An update of the Ideal Scene concept –
For years at the Reiki centre a calendar highlight was the end of year “Ideal Scene” Reiki gathering. We would gather, share Reiki, create a really potent energy for manifesting, and then write our Ideal Scene for the following year. It was dated a year ahead, so if it was 20th December 2023, you would write the date one year ahead, 20th December 2024 and then write a letter to yourself, or to a loved one, describing all the amazing things that had happened in the year. It’s a fun way to manifest as it creates an energy of “already happening” or an energetic vibrational match as Abrahams Hicks would say.
A slight issue for me is that over the course of 2023 I have let go of the idea that I, as a personal identity, have any free will whatsoever.

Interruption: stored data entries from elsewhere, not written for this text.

-- ==== Sys2Proof/Certificates/Slice0/Obligations.lean ====
section
/-! DEFINITION. The statements for the provers. -/

open Sys2Proof Sys2Proof.Machine Sys2Proof.Safety

/-! ### Encodings, steps and the whole machine -/

/-- R37 to R46, words written out from the encodings of the spec stand for the instructions they name. -/
def Obligations.DecodesSpecWords : Prop :=
  decodeTableWord 96 0x010000430000000000000000 = some (.add { neg := false, p := 0 } 0 4 (.reg 3))
  ∧ decodeTableWord 96 0x300063200000000000000010 = some (.ld { neg := false, p := 0 } .s4 3 2 16)
  ∧ decodeTableWord 96 0x580000000000000000000000 = some (.nop { neg := false, p := 0 })

/-- R25 to R30, R34 and R36, a step runs the decoded instruction: the thread marked to issue fetches the 64 bytes of its line, at the
translation of its PC, from the cluster cache or from a home that does not keep it waiting, and when the line's checks pass and its slot's
word decodes, the step is exec of that instruction with what follows from it; with no mark the step is the next event of the agenda, and
with no event the position of the next core (log 1). That the line is the cluster cache's copy, or memory as it stands at the issue position,
and that the copy then fills the cache, are the model's choices (log 8, log 70, log 83). -/
def Obligations.StepRunsDecoded : Prop :=
  ∀ (s m : State) (T : Tid) (rest : List (Tid × Half)) (e : TlbE) (d : List Byte) (i : Instr),
    let u := ({ s with issueq := rest } : State).at_ T
    let pa := e.pa (pcLine u.me.pc)
    (s.issueq = (T, .whole) :: rest → (s.slot T).st.live = true → u.me.pc.toNat < 2 ^ 48 → u.xlate u.me.pc.toNat = .ok e u →
      permCheck u u.me.ctx e.pte.toNat pa .fetch = none → place pa = .hbm →
      (u.cached (clusterOf T.core) u.chip pa = some d ∧ m = u)
        ∨ (u.cached (clusterOf T.core) u.chip pa = none ∧ u.movingAt pa = none ∧ (u.bwClass (pteBwc e.pte.toNat)).unl = true
            ∧ u.eccHit pa 64 = false ∧ d = u.bytes pa 64
            ∧ m = ((u.bandGone (.fetch T)).fullGone (.fetch T)).fillLine (clusterOf T.core) (pteChip e.pte.toNat) pa d) →
      lineOk (lineWord d) = true → (u.me.k0 = true → u.me.reissue = false → bitN (lineWord d) (pcSlot u.me.pc) = true) → u.me.breaks = false →
      slotParity d (pcSlot u.me.pc) = true → decode (slotOf d (pcSlot u.me.pc)) = .ok i → u.me.pairs d (pcSlot u.me.pc) = false →
      step s = settled (exec i (m.modMe fun t => { t with pairRest := false })))
    ∧ (∀ time l, s.issueq = [] → s.agenda = (time, i) :: l → encode i = none → step s = settled (exec i { s with now := Nat.max s.now time, agenda := l }))
    ∧ (s.issueq = [] → s.agenda = [] → step s = settled (exec (.issuePosition s.turn) s.nextTurn))

/-- R37 to R46, decode of encode is the instruction, for every well-formed instruction that has a word and every value of its operands. -/
def Obligations.EncodeDecode : Prop :=
  ∀ (i : Instr) (w : Slot96), wf i = true → encode i = some w → decode w = .ok i

/-- Every step keeps memory in its canonical form: addresses strictly rising and no byte listed that an unlisted one reads as. -/
def Obligations.MemoryCanonicalKept : Prop := ∀ s t : State, MemoryCanonical s → step s = .next t → MemoryCanonical t

/-- R154, R207, R230, R234, R300, R350, R419, R437, R440 to R442 and R461, the machine after reset: no thread, no context and no group, all
memory zero (log 3) and every full bit clear, the core registers at the values their tables give, every bandwidth class unlimited, every
link port and Ethernet port DOWN (log 5) and the measurement registers zero; memory is canonical. -/
def Obligations.ResetState : Prop :=
  let s := State.reset
  MemoryCanonical s ∧ (∀ T, (s.slot T).st = .free) ∧ (∀ c, (s.ctx c).st = .free) ∧ s.groups = [] ∧ (∀ a, s.byte a = 0) ∧ (∀ a, s.isFull a = false)
  ∧ (∀ c, (s.core c).cyc = 0 ∧ (s.core c).ageq = 2048 ∧ (s.core c).agecap = 127 ∧ (s.core c).fduty = 16 ∧ (s.core c).dthr = 50 ∧ (s.core c).freq = 64
      ∧ (s.core c).reti = 0 ∧ (s.core c).gati = 0 ∧ (s.core c).holder = none)
  ∧ (∀ k, (s.bw.getD k BwClass.reset).unl = true) ∧ s.hvpod = 0 ∧ (∀ p, (s.link p).st = .down) ∧ (∀ q, (s.eth q).st = .down)
  ∧ (∀ d, (s.die d).bud = 2048) ∧ s.far.meas = List.replicate 8 (List.replicate 64 0) ∧ s.issueq = []

/-- R233, R236, R284, R291, R439 and R444, ISSUE_POSITION: a core whose clock runs goes on by one cycle; a closed position issues nothing;
otherwise the owner of the position, or the thread chosen, takes the pending trap of lowest code that it can take, which leaves its age alone
(R239, R293), or has issued in this cycle and is marked to run or passes its annulled slot. -/
def Obligations.IssuePosition : Prop :=
  ∀ (s : State) (c : Nat) (T : Tid), c < 256 → (s.core c).clockRuns = true →
    let k := s.core c
    let t := s.thread T
    ∃ u, exec (.issuePosition c) s = .next u
      ∧ ((k.fduty ≤ k.cyc % 16 ∨ (k.cyc % 2 = 1 ∧ k.cyc ≤ k.halve)) → u.slots = s.slots ∧ u.issueq = s.issueq ∧ u.mem = s.mem
          ∧ (u.core c).cyc = k.cyc + 1)
      ∧ (s.pick c = some T → t.takeable = [] → u.mem = s.mem ∧ (u.core c).cyc = k.cyc + 1 ∧ (u.thread T).lastIssue = some k.cyc ∧ (u.thread T).readyAt = k.cyc
          ∧ (t.a0 = false → u.issueq = s.issueq ++ [(T, .whole)] ∧ (u.thread T).pc = t.pc)
          ∧ (t.a0 = true → u.issueq = s.issueq ∧ (u.thread T).pc = t.npc ∧ (u.thread T).npc = t.nnpc)
          ∧ (u.thread T).x = t.x ∧ (u.thread T).p = t.p)
      ∧ (∀ code v l, s.pick c = some T → t.takeable = (code, v) :: l → t.tvec ≠ 0 → pcOk t.tvec = true →
          u.mem = s.mem ∧ (u.core c).cyc = k.cyc + 1 ∧ u.issueq = s.issueq ∧ (u.slot T).st = .ready
          ∧ (u.thread T).tcause = word (256 + code) ∧ (u.thread T).taddr = v ∧ (u.thread T).pc = t.tvec ∧ (u.thread T).priv = true
          ∧ (u.thread T).tpc0 = t.pc ∧ (u.thread T).tpc1 = t.npc ∧ (u.thread T).tpc2 = t.nnpc ∧ (u.thread T).pend = t.pend.erase code
          ∧ (u.thread T).readyAt = t.readyAt ∧ (u.thread T).lastIssue = t.lastIssue ∧ (u.thread T).x = t.x ∧ (u.thread T).p = t.p)
      ∧ (∀ slot from_, k.resv.get? (k.cyc % 16) = some (slot, from_) → from_ ≤ k.cyc → s.mayIssue { core := c, slot := slot } = true →
          k.closed = false → s.pick c = some { core := c, slot := slot })

/-- R265, an instruction of the chapter of scalar instructions, memory accesses and atomics whose guard is false has no effect after the checks
of R34: it commits, whatever registers are owed, and changes no register, predicate, memory byte, full bit, hold or store count. -/
def Obligations.FalseGuardCommits : Prop :=
  ∀ (s : State) (i : Instr) (g : Guard) (w : Slot96), Machine.guardOf i = some g → encode i = some w → (w.extractLsb' 88 8).toNat < 0x50 →
    (s.slot s.cur).st = .ready → s.me.guard g = false → exec i s = .next s.commit ∧ Completes i s [] [] fun _ => True

/-! ### Integer, bit and predicate instructions (R264 to R272) -/

/-- R268, arithmetic: ADD, SUB, MUL, MULH, DIV and REM with the values at the edges. R268, logic and shifts, bit by bit: AND, OR, XOR, ANDN,
ORN, SHL, SHR, SAR and ROL. R268, the rest of the table: MIN, MAX, CLZ, CTZ, POPC, SEXT, MOV, BEXT and BINS. -/
def Obligations.IntegerAndBit : Prop :=
  (∀ (s : State) (g : Guard) (xd xa : XReg) (b : Src), runs s g (xd :: xa :: srcRegs b) = true →
    let x := s.me.xr xa
    let y := s.me.src b
    Writes (.add g xd xa b) s xd (BitVec.ofInt 64 (x.toInt + y.toInt))
    ∧ Writes (.sub g xd xa b) s xd (BitVec.ofInt 64 (x.toInt - y.toInt))
    ∧ Writes (.mul g xd xa b) s xd (BitVec.ofInt 64 (x.toInt * y.toInt))
    ∧ Writes (.mulh g false xd xa b) s xd (BitVec.ofInt 64 (x.toInt * y.toInt / 2 ^ 64))
    ∧ Writes (.mulh g true xd xa b) s xd (BitVec.ofNat 64 (x.toNat * y.toNat / 2 ^ 64))
    ∧ Writes (.div g false xd xa b) s xd (if y = 0 then ones else BitVec.ofInt 64 (x.toInt.tdiv y.toInt))
    ∧ Writes (.div g true xd xa b) s xd (if y = 0 then ones else BitVec.ofNat 64 (x.toNat / y.toNat))
    ∧ Writes (.rem g false xd xa b) s xd (if y = 0 then x else BitVec.ofInt 64 (x.toInt.tmod y.toInt))
    ∧ Writes (.rem g true xd xa b) s xd (if y = 0 then x else BitVec.ofNat 64 (x.toNat % y.toNat)))
  ∧ (∀ (s : State) (g : Guard) (xd xa : XReg) (b : Src), runs s g (xd :: xa :: srcRegs b) = true →
    let x := s.me.xr xa
    let y := s.me.src b
    let k := y.toNat % 64
    let bits := fun (i : Instr) (f : Nat → Bool) => Completes i s [xd] [] fun t => ∀ j, j < 64 → (t.me.xr xd).getLsbD j = f j
    bits (.and g xd xa b) (fun j => x.getLsbD j && y.getLsbD j)
    ∧ bits (.or g xd xa b) (fun j => x.getLsbD j || y.getLsbD j)
    ∧ bits (.xor g xd xa b) (fun j => x.getLsbD j != y.getLsbD j)
    ∧ bits (.andn g xd xa b) (fun j => x.getLsbD j && !y.getLsbD j)
    ∧ bits (.orn g xd xa b) (fun j => x.getLsbD j || !y.getLsbD j)
    ∧ bits (.shl g xd xa b) (fun j => decide (k ≤ j) && x.getLsbD (j - k))
    ∧ bits (.shr g xd xa b) (fun j => decide (j + k < 64) && x.getLsbD (j + k))
    ∧ bits (.sar g xd xa b) (fun j => if j + k < 64 then x.getLsbD (j + k) else x.getLsbD 63)
    ∧ bits (.rol g xd xa b) (fun j => x.getLsbD ((j + 64 - k) % 64)))
  ∧ (∀ (s : State) (g : Guard) (xd xa : XReg) (b : Src), runs s g (xd :: xa :: srcRegs b) = true →
    let x := s.me.xr xa
    let y := s.me.src b
    let p := y.toNat % 64
    let n := y.toNat / 2 ^ 8 % 2 ^ 6 + 1
    Writes (.min g false xd xa b) s xd (if x.toInt < y.toInt then x else y)
    ∧ Writes (.min g true xd xa b) s xd (if x.toNat < y.toNat then x else y)
    ∧ Writes (.max g false xd xa b) s xd (if x.toInt < y.toInt then y else x)
    ∧ Writes (.max g true xd xa b) s xd (if x.toNat < y.toNat then y else x)
    ∧ Completes (.clz g xd xa) s [xd] [] (fun t => (t.me.xr xd).toNat ≤ 64
        ∧ (∀ j, 64 - (t.me.xr xd).toNat ≤ j → x.getLsbD j = false)
        ∧ ((t.me.xr xd).toNat < 64 → x.getLsbD (63 - (t.me.xr xd).toNat) = true))
    ∧ Completes (.ctz g xd xa) s [xd] [] (fun t => (t.me.xr xd).toNat ≤ 64
        ∧ (∀ j, j < (t.me.xr xd).toNat → x.getLsbD j = false)
        ∧ ((t.me.xr xd).toNat < 64 → x.getLsbD (t.me.xr xd).toNat = true))
    ∧ Writes (.popc g xd xa) s xd (BitVec.ofNat 64 (((List.range 64).filter fun j => x.getLsbD j).length))
    ∧ Writes (.sext g .b1 xd xa) s xd (BitVec.ofInt 64 (BitVec.ofNat 8 x.toNat).toInt)
    ∧ Writes (.sext g .b2 xd xa) s xd (BitVec.ofInt 64 (BitVec.ofNat 16 x.toNat).toInt)
    ∧ Writes (.sext g .b4 xd xa) s xd (BitVec.ofInt 64 (BitVec.ofNat 32 x.toNat).toInt)
    ∧ Writes (.mov g xd b) s xd y
    ∧ Completes (.bext g xd xa b) s [xd] [] (fun t => ∀ j, j < 64 →
        (t.me.xr xd).getLsbD j = (decide (j < n) && x.getLsbD (j + p)))
    ∧ Completes (.bins g xd xa b) s [xd] [] (fun t => ∀ j, j < 64 →
        (t.me.xr xd).getLsbD j = if p ≤ j ∧ j < p + n then x.getLsbD (j - p) else (s.me.xr xd).getLsbD j))

/-- R269 and R271: LI, SEL, CMP and TSTB; a SEL whose guard is false writes nothing, whatever its selector. -/
def Obligations.SelectAndCompare : Prop :=
  ∀ (s : State) (g : Guard) (xd xa : XReg) (b : Src) (v : Word) (pn pd pe : PReg) (neg : Bool),
    let x := s.me.xr xa
    let y := s.me.src b
    (runs s g (xd :: xa :: srcRegs b) = true →
      Writes (.li g xd v) s xd v
      ∧ Writes (.sel g xd pn neg xa b) s xd (if (s.me.pr pn).getLsbD 0 ≠ neg then x else y)
      ∧ Decides (.cmp g .eq pd pe xa b) s pd pe (decide (x.toNat = y.toNat))
      ∧ Decides (.cmp g .ne pd pe xa b) s pd pe (decide (x.toNat ≠ y.toNat))
      ∧ Decides (.cmp g .lt pd pe xa b) s pd pe (decide (x.toInt < y.toInt))
      ∧ Decides (.cmp g .ge pd pe xa b) s pd pe (decide (y.toInt ≤ x.toInt))
      ∧ Decides (.cmp g .ltu pd pe xa b) s pd pe (decide (x.toNat < y.toNat))
      ∧ Decides (.cmp g .geu pd pe xa b) s pd pe (decide (y.toNat ≤ x.toNat))
      ∧ Decides (.tstb g pd pe xa b) s pd pe (x.getLsbD (y.toNat % 64)))
    ∧ (s.me.guard g = false → (s.slot s.cur).st = .ready → Completes (.sel g xd pn neg xa b) s [] [] fun _ => True)

/-- R272: the predicate instructions. -/
def Obligations.PredicateInstructions : Prop :=
  ∀ (s : State) (g : Guard) (xd xa : XReg) (b : Src) (pd pe pa pb : PReg), runs s g (xd :: xa :: srcRegs b) = true →
    let m := s.me.src b
    let x := s.me.pr pa
    let y := s.me.pr pb
    WritesP (.pand g pd pa pb) s pd (x &&& y)
    ∧ WritesP (.por g pd pa pb) s pd (x ||| y)
    ∧ WritesP (.pxor g pd pa pb) s pd (x ^^^ y)
    ∧ WritesP (.pandn g pd pa pb) s pd (x &&& ~~~y)
    ∧ WritesP (.pnot g pd pa) s pd (~~~x)
    ∧ Writes (.pmovPtox g xd pa) s xd x
    ∧ WritesP (.pmovXtop g pd xa) s pd (s.me.xr xa)
    ∧ Decides (.pany g .any pd pe pa b) s pd pe (decide (x &&& m ≠ 0))
    ∧ Decides (.pany g .all pd pe pa b) s pd pe (decide (x &&& m = m))
    ∧ Decides (.pany g .none pd pe pa b) s pd pe (decide (x &&& m = 0))
    ∧ Writes (.pcnt g xd pa b) s xd (BitVec.ofNat 64 (((List.range 64).filter fun j => (x &&& m).getLsbD j).length))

It’s kind of funny really. I’m not moved to take down any of my previous posts or delete blogs or YouTube of my previous belief systems – they may well still serve lots of people, just as it served me, to believe and strive and manifest. There is a certain fun and innocence to the raising of vibration to match what you want. And let’s face it, it can be fun to try to manifest and achieve your goals.
So, what am I really saying here?
This is just an edge I find myself playing with because as I am landing into a more and more sensitive barometer of what is aligned, and what isn’t, I am finding it harder and harder to believe that I am navigating, authoring, manifesting, controlling anything at all in my life. I am testing it more thoroughly too. Do I even make decisions? Decisions seem to happen, the body gets up, the body walks about, thoughts happen, and I believe them or I don’t. When I believe them, my body activates (and not in a good way). Have you ever been really honest with yourself and asked if all this striving and trying to manifest, and trying to have only good things happen to you is nothing but stressful? What if you just left everything alone and let it all unfold without all the extra layering of goals and striving, trying and manifesting?
For me it has resulted in less interactions, less classes, less income, less everything really. So I’m not going to lie – everything you worry about happening – spending a lot more time doing nothing – is exactly what happens. But another thing, and to me a better thing, also happens. I can stare at a plant in my living room and be filled with love and awe. I can lounge in my overstuffed armchair and really rest, no thoughts racing around, a deep peace resonating all through my cells, silence and contentment infusing every space. It’s kind of weird. Everything I thought I would get by manifesting lots of good things, I have achieved by stopping and just letting everything rest exactly as it wants to.
I still hold down my job, still write blogs and YouTube, on the surface not much has changed. I still rant about things and get over-excited. I still stress about things and get anxious. This is an edge I’m playing with, an exploration, so there’s still plenty of see-sawing back into the grasping and the trying to achieve, and the thinking I really need to do something more. But honestly, the scales are tipping. I don’t see the fun in the striving and the future dreaming anymore. It’s much more fun to look at what’s right here, now. The amazing vibrancy of what’s in my living room – the joy I get from the second hand lamp I bought recently. My Aloe Vera plant that is girl bossing her way into exuberant excellence. The magpies outside my window picking at the roof tiles. It’s all right here - fascinating, alive, intimate, bursting with vibrational frequency. That’s the vibrational match right there. Not in a future promise if you vibrate just right, dream just right, create the just right vision board. That ends up stressful, tight, constricting – watch where your mind takes you, constantly searching for some future nirvana when the immediacy of life is right here, right now.
Your mind will tell you the hear and now is boring, it will try to entice you over and over again into dreaming and over-thinking. I know, my mind keeps trying that on me too. And sometimes it succeeds, and sometimes it doesn't. But the more you look at the present moment, the more you will see the beauty and perfection of everything just as it is, right now.
So, for those of you looking for nirvana, why not write all the reasons why you don’t think you have it now, and take a look at all those limiting beliefs? Byron Katie does some excellent videos on these. And I know the idea of no authorship, no free will, no control will freak most people out. But what if you just stopped striving quite so hard in trying to control outcome, and relaxed a little more into the present moment? How would that feel in your body? More or less relaxed and in flow? It’s definitely worth a little experimentation and playfulness.